> **Problem to solve**
Given the records below, would you repeat exactly the lines that begin at the one containing "else s.stopDmaRing r 4" and end at the one containing "let s := l.foldl (fun s x =>", inclusive?

Saved entries:
--- START ---
/-- Why a beat cannot commit what it set out to do. -/
inductive Stop where
  | fault (f : AFault)        -- an operand cannot be reached (R346)
  | bounds (pos : Nat)        -- an index is out of bounds (R346)
  | poison (pos : Nat)        -- a poisoned word that steers the operation (R625)
  | stall                     -- a unit read waits for a write-out (R340)
  deriving DecidableEq, Repr

/-- What a beat reads through: the state, units read in error in this beat, and the committed writes not yet written
out, if reads wait for them. -/
structure Reader where
  s    : State
  ue   : List Nat
  late : List OutWrite

/-- Whether a piece touches a 64-byte unit that waits for its write-out (R340). -/
def pieceLate (late : List OutWrite) (p : Piece) : Bool :=
  late.any (fun w => decide (w.hpa / 64 * 64 < p.hpa + p.len ∧ p.hpa / 64 * 64 < w.hpa + w.bytes.length))

/-- The pieces of `n` bytes at address `a` of an operand space (R322). -/
def State.opPieces (s : State) (pasture space a n right : Nat) : Except AFault (List Piece) :=
  if space = 0 then s.findHpa a n else s.findAddr pasture a n right

/-- Read `n` bytes at address `a` of an operand in memory or in a request's payload (R344). A payload that is too short
holds no such bytes: they are not present (log entry 32). -/
def Reader.bytes (r : Reader) (op : Op) (space a n right : Nat) : Except Stop PBytes :=
  if space = 3 then
    if a + n ≤ op.payload.length then .ok ((op.payload.drop a).take n) else .error (.fault ⟨1, 1, a⟩)
  else match r.s.opPieces op.pasture space a n right with
    | .error f => .error (.fault f)
    | .ok l =>
      if l.any (pieceLate r.late) then .error .stall
      else .ok (l.flatMap (fun p => r.s.hbmReadP r.ue p.hpa p.len))

/-- A write that a beat commits: the operand space and address, and the bytes. -/
structure BeatWrite where
  space : Nat
  addr  : Nat
  bytes : PBytes
  right : Nat
  deriving DecidableEq, Repr

/-- What a beat gives: the operation as it stands after it, and its writes in order. -/
structure Beat where
  op     : Op
  writes : List BeatWrite := []
  deriving DecidableEq, Repr

/-- Fold over a list that may stop. -/
def foldE {α β : Type} (f : β → α → Except Stop β) : β → List α → Except Stop β
  | b, [] => .ok b
  | b, x :: l => match f b x with
    | .ok b => foldE f b l
    | .error e => .error e

/-- Map over a list that may stop. -/
def mapE {α β : Type} (f : α → Except Stop β) : List α → Except Stop (List β)
  | [] => .ok []
  | x :: l => match f x with
    | .ok y => match mapE f l with
      | .ok ys => .ok (y :: ys)
      | .error e => .error e
    | .error e => .error e

/-! ### Operands and outputs -/

/-- Elements [from, to) of an array at address `a` of a slot's space, as accumulators; `right` as in checkLeaf. -/
def Reader.elems (r : Reader) (op : Op) (space f : Nat) (sc : Int) (a lo hi right : Nat) : Except Stop (List Acc) :=
  let first := if fmtBlocked f then lo / 32 * 32 else lo
  match r.bytes op space (a + fmtOff f first) (fmtBytes f (hi - first)) right with
  | .error e => .error e
  | .ok l => .ok ((List.range (hi - lo)).map (fun i => accAt f sc l 0 (lo - first + i)))

/-- Elements [lo, hi) of input `j` of a Drover list (R364). Elements a list does not hold are no terms (R356). -/
def feedElems (op : Op) (j lo hi : Nat) : List Acc :=
  (List.range (hi - lo)).map (fun i => (op.feeds.getD j []).getD (lo + i) Acc.zero)

/-- Put bytes into an output: into memory, or into the inline return or chunk at an offset. -/
def Beat.put (b : Beat) (space a off right : Nat) (l : PBytes) : Beat :=
  if space = 2 ∨ space = 3 then
    let need := off + l.length
    let base := b.op.inline ++ List.replicate (need - b.op.inline.length) (0, false)
    { b with op := { b.op with inline := base.take off ++ l ++ base.drop need } }
  else { b with writes := b.writes ++ [⟨space, a + off, l, right⟩] }

/-- Write accumulators as elements `lo`, `lo + 1`, … of operand D, with flags, spill list and status (R285 to R289,
R332, R333). `idx` is the element number of the first in the spill list. -/
def Beat.out (b : Beat) (lo : Nat) (l : List Acc) (right : Nat := 1) : Beat :=
  let d := b.op.desc
  let D := dSlot d 3
  let room := if oSpace D = 2 then 256 - b.op.spillOut.length else dSpillCap d - b.op.spills  -- R364, R333
  let e := encode (oFormat D) (oScale D) (dRmode d) lo room l
  let spilt := l.filter (fun x => decide (x.kind = .poison))
  let op := { b.op with
    flags := b.op.flags ||| e.flags
    poisoned := b.op.poisoned || !spilt.isEmpty
    truncated := b.op.truncated || e.noRoom || e.flags.testBit 7
    opflags := if e.noRoom then setBit b.op.opflags 1 else b.op.opflags }
  let b := ({ b with op := op } : Beat).put (oSpace D) (oAddr D) (fmtOff (oFormat D) lo) right e.bytes
  if oSpace D = 2 then { b with op := { b.op with spillOut := b.op.spillOut ++ e.spill } }
  else
    let recs := e.spill.flatMap (fun x => pclean (leBytes 8 x.1 ++ x.2.wide ++ List.replicate 8 0))
    let b := if recs.isEmpty then b else b.put (oSpace D) (dSpillAddr d) (64 * b.op.spills) 1 recs
    let n := b.op.spills + e.spill.length
    -- the spill list's count takes the place of the opcode's own aux (R333)
    { b with op := { b.op with spills := n, aux := if n = 0 then b.op.aux else n } }

/-- Set flags for copied bytes: poison that a copy carries (R332). -/
def Beat.copied (b : Beat) (l : PBytes) : Beat :=
  if l.any (·.2) then { b with op := { b.op with flags := b.op.flags ||| fPoison, poisoned := true } } else b

/-- Whether an add's target is rounded (R325, R327). -/
def Beat.roundedTarget (b : Beat) : Beat :=
  if oFormat (dSlot b.op.desc 3) = fmtWide then b else { b with op := { b.op with opflags := setBit b.op.opflags 5 } }

/-! ### REDUCE and WREDUCE (R324) -/

/-- Elements [lo, hi) of input `j` of a REDUCE operand. -/
def Reader.input (r : Reader) (op : Op) (slot j lo hi : Nat) : Except Stop (List Acc) :=
  let o := dSlot op.desc slot
  if oSpace o = 2 then .ok (feedElems op j lo hi)
  else r.elems op (oSpace o) (oFormat o) (oScale o) (oAddr o + j * dP1 op.desc) lo hi 0

/-- The sums of a REDUCE over elements [lo, hi). -/
def Reader.reduce (r : Reader) (op : Op) (lo hi : Nat) : Except Stop (List Acc) :=
  foldE (fun (sums : List Acc) j => match r.input op 0 j lo hi with
    | .ok l => .ok ((sums.zip l).map (fun x => x.1.add x.2))
    | .error e => .error e) (List.replicate (hi - lo) Acc.zero) (List.range (dK op.desc))
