/-- Committed outputs that lie in units `ue` are poisoned in the staging half copied to the spare (R305). -/
def State.stagedBad (s : State) (ue : List Nat) : State :=
  let hurt := fun (w : OutWrite) (i : Nat) => ue.contains ((w.hpa + i) / 64)
  let hit := s.staged.filter (fun w => (List.range w.bytes.length).any (hurt w))
  let s := { s with drove := { s.drove with halves := s.drove.halves.map (fun (h : Nat × List OutWrite) =>
    (h.1, h.2.map (fun w => { w with bytes := w.bytes.zipIdx.map (fun b => (b.1.1, b.1.2 || hurt w b.2)) }))) } }
  hit.foldl (fun (s : State) w => s.modOctx w.ctx (fun x => { x with ops := x.ops.modify w.member (fun o =>
    { o with poisoned := true, flags := o.flags ||| fPoison }) })) s

/-- The logical tiles whose groups of output elements [lo, hi) an operation works on: group g runs on logical tile
g mod N (R273). Operations whose output positions do not follow from their units work on every live tile. -/
def groupTiles (d lo hi : Nat) (live : List Nat) : List Nat :=
  let per := if dOpcode d = 6 then dRow d else 1
  if live.isEmpty || !([1, 2, 3, 4, 5, 6, 0x0E, 0x0F].contains (dOpcode d)) then live
  else
    let a := lo * per / 256
    let z := (hi * per + 255) / 256
    if live.length ≤ z - a then live else (List.range (z - a)).map (fun i => live.getD ((a + i) % live.length) 0)

/-- The tiles that run groups in a beat: `ops` are the members before it and `b` what the beat does. -/
def workTiles (ops : List Op) (b : CtxBeat) (live : List Nat) : List Nat :=
  if b.bad.isSome then live
  else ((ops.zip b.ops).filter (fun x => x.1.beats != x.2.beats)).flatMap (fun x =>
    groupTiles x.1.desc x.1.done x.2.done live)

/-- Whether the checker covers the arithmetic of an operation (R297): not rounding, nor the order-dependent modes. -/
def checkerCovers (d : Nat) : Bool := !ordRuns d && dOpcode d != 0x0E

/-- Whether an event condemns the beat of an operation of descriptor `d` whose groups run on `tiles` (R296, R297, R300):
residues that differ where the checker covers the arithmetic, or an uncorrectable error in what the beat stages. -/
def TileEvent.condemns (e : TileEvent) (d : Nat) (tiles : List Nat) : Bool :=
  tiles.contains e.tile.val && (match e.fault with
    | .mismatch => checkerCovers d && e.delta.toNat % resP != 0
    | .uncorrectable => true
    | .corrected => false)

end Sys2Proof.Machine
end

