/-- Kind 4: a DMA engine, which serves every sixteenth ring; the registers of its rings return to their defaults (R26). -/
def State.resetDma (s : State) (p : Nat) : State :=
  let rings := (List.range 4).map (fun i => p + 16 * i)
  let busy := rings.filter (fun r => (s.ring true r).enabled || decide (0 < (s.ring true r).busy))
  let s := busy.foldl (fun s r =>
    let x := s.ring true r
    let s := (s.common.slots.filter (fun y => y.2.holder == some r)).foldl (fun s y => s.slotFreed y.1) s
    let s := if (s.job r).live then (s.setJob r { s.job r with status := 4, buf := none, held := none, slot := none }).dmaEnd r
      else s.stopDmaRing r 4
    let s := x.fetched.foldl (fun s d => s.putRecord true r (dmaRecord d 4 0 0 false false true) (d.testBit 8)) s
    s.setRing true r { s.ring true r with fetched := [] }) s
  let s := rings.foldl (fun s r => s.setRing true r {}) s
  if busy.isEmpty then s else s.discards busy.length

/-- Kind 5: an HBM stack controller. Requests in flight end with 0x04, and what they write is poisoned. -/
def State.resetStack (s : State) (st : Nat) : State :=
  if (s.ob O.FENCE_STACKS).testBit st || s.stackGated st then s
  else
    let l := s.common.reqs.filter (fun x => x.2.stage == .access && hpaStack x.2.hpa == st)
    let s := l.foldl (fun s x =>
      let s := if x.2.right = 0 then s else
        { s with poison := poisonAfter s.poison x.2.hpa (x.2.span + if x.2.span = 0 then 1 else 0) true }
      (s.answer x.2 4 0 0 0 [] false false).dropCreq x.1) s
    let moving := fun (g : CellGroup) => match g.place with
      | .evicting k => k == st
      | .fetching k => k == st
      | _ => false
    let n := ((s.fold.queues.flatMap (fun q => q.2.groups)).filter moving).length
    let s := { s with fold := { s.fold with queues := s.fold.queues.map (fun (x : Nat × EQueue) =>
      (x.1, { x.2 with groups := x.2.groups.map (fun (g : CellGroup) => if moving g then { g with fenced := true } else g) })) } }
    if l.isEmpty && n == 0 then s else s.discards (l.length + n)

/-- The number of units of a kind of the table of block resets. -/
def resetUnits (kind : Nat) : Nat :=
  match kind with
  | 1 => 128
  | 2 => 144
  | 3 => 16
  | 4 => 16
  | 5 => 16
  | _ => 0

/-- Whether a unit is in a block reset. -/
def State.unitInReset (s : State) (key : Nat) : Bool := decide (s.now < TMap.get 0 s.power.inReset key)

/-- The place of a unit in the block-reset registers (R598): register and bit. -/
def resetPlace (key : Nat) : Nat × Nat :=
  match key / 256 with
  | 1 => (key % 256 / 64, key % 64)
  | 2 => (2 + key % 256 / 64, key % 64)
  | k => (5, 16 * (k - 3) + key % 256)

/-- Block-reset register `i` as it reads (R598): 1 for each unit in reset. -/
def State.resetReg (s : State) (i : Nat) : Nat :=
  s.power.inReset.foldl (fun v x => if (resetPlace x.1).1 = i ∧ s.unitInReset x.1 then setBit v (resetPlace x.1).2 else v) 0

/-- A block reset of a unit that exists. Its bit reads 1 for 64 switch cycles, 32 ns, and one written meanwhile does nothing; what
the reset does is done when it begins (log entry 149). -/
def State.blockReset (s : State) (kind unit : Nat) : State :=
  let key := 256 * kind + unit
  if s.unitInReset key then s
  else
  let s := s.count O.RST_COUNT 6 1
  let s := { s with power := { s.power with inReset := TMap.put 0 s.power.inReset key (s.now + 32) } }
  match kind with
  | 1 => s.resetPort unit
  | 2 => s.resetTile unit
  | 3 => s.resetTu unit
  | 4 => s.resetDma unit
  | 5 => s.resetStack unit
  | _ => s

/-- BLOCK_RESET (R581, R598): a bit of RST_PORT, RST_TILE or RST_UNIT is written. -/
def execBlockReset (kind : Fin 6) (unit : Fin 144) (s : State) : Ans := live s <|
  if unit.val < resetUnits kind.val then .next (s.blockReset kind.val unit.val) else .next s

/-! ### RST_CMD (R579) -/

/-- RST_CMD with its operation, announce, unit kind, and unit or ticks. -/
def State.rstCmd (s : State) (op : Nat) (announce : Bool) (kind arg : Nat) : State × Nat :=
  let status := fun (s : State) (n : Nat) => (s.setOb O.RST_CMD_STATUS n, n)
  if s.power.width ≠ 0 then (s, 0x0D)
  else match op with
    | 3 => if arg < resetUnits kind then status (s.blockReset kind arg) 0 else status s 0x0A
    | _ =>
      if op = 0 ∨ 3 < op ∨ (announce ∧ (arg = 0 ∨ 1048576 < arg)) then status s 0x0A
      else
        let s := if announce then (s.announceAbsence arg).count O.RST_COUNT 7 1 else s
        let s := if op = 1 then s.assertReset .command 1 4 4 announce else s.assertReset .command 2 2 2 announce
        status s 0

def execRstCmdWarm (who : Path) (announce : Bool) (ticks : BitVec 32) (s : State) : Ans :=
  .next (s.access who O.RST_CMD (fun s => s.rstCmd 1 announce 0 ticks.toNat))
def execRstCmdCold (who : Path) (announce : Bool) (ticks : BitVec 32) (s : State) : Ans :=
  .next (s.access who O.RST_CMD (fun s => s.rstCmd 2 announce 0 ticks.toNat))
def execRstCmdBlock (who : Path) (kind : BitVec 8) (unit : BitVec 32) (s : State) : Ans :=
  .next (s.access who O.RST_CMD (fun s => s.rstCmd 3 false kind.toNat unit.toNat))

/-- RST_STATUS as it reads (R598). -/
def State.rstStatus (s : State) : Nat :=
  s.power.cause + b2n s.power.announced <<< 3 + (s.ob O.STRAP_CODE) <<< 4 + b2n ((s.ob O.STRAP_FLAGS).testBit 0) <<< 8 +
    b2n (s.power.sources.contains ResetSource.heat) <<< 9

end Sys2Proof.Machine
end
--- END ---
> **Final answer**
      else s.stopDmaRing r 4
    let s := x.fetched.foldl (fun s d => s.putRecord true r (dmaRecord d 4 0 0 false false true) (d.testBit 8)) s
    s.setRing true r { s.ring true r with fetched := [] }) s
  let s := rings.foldl (fun s r => s.setRing true r {}) s
  if busy.isEmpty then s else s.discards busy.length

/-- Kind 5: an HBM stack controller. Requests in flight end with 0x04, and what they write is poisoned. -/
def State.resetStack (s : State) (st : Nat) : State :=
  if (s.ob O.FENCE_STACKS).testBit st || s.stackGated st then s
  else
    let l := s.common.reqs.filter (fun x => x.2.stage == .access && hpaStack x.2.hpa == st)
    let s := l.foldl (fun s x =>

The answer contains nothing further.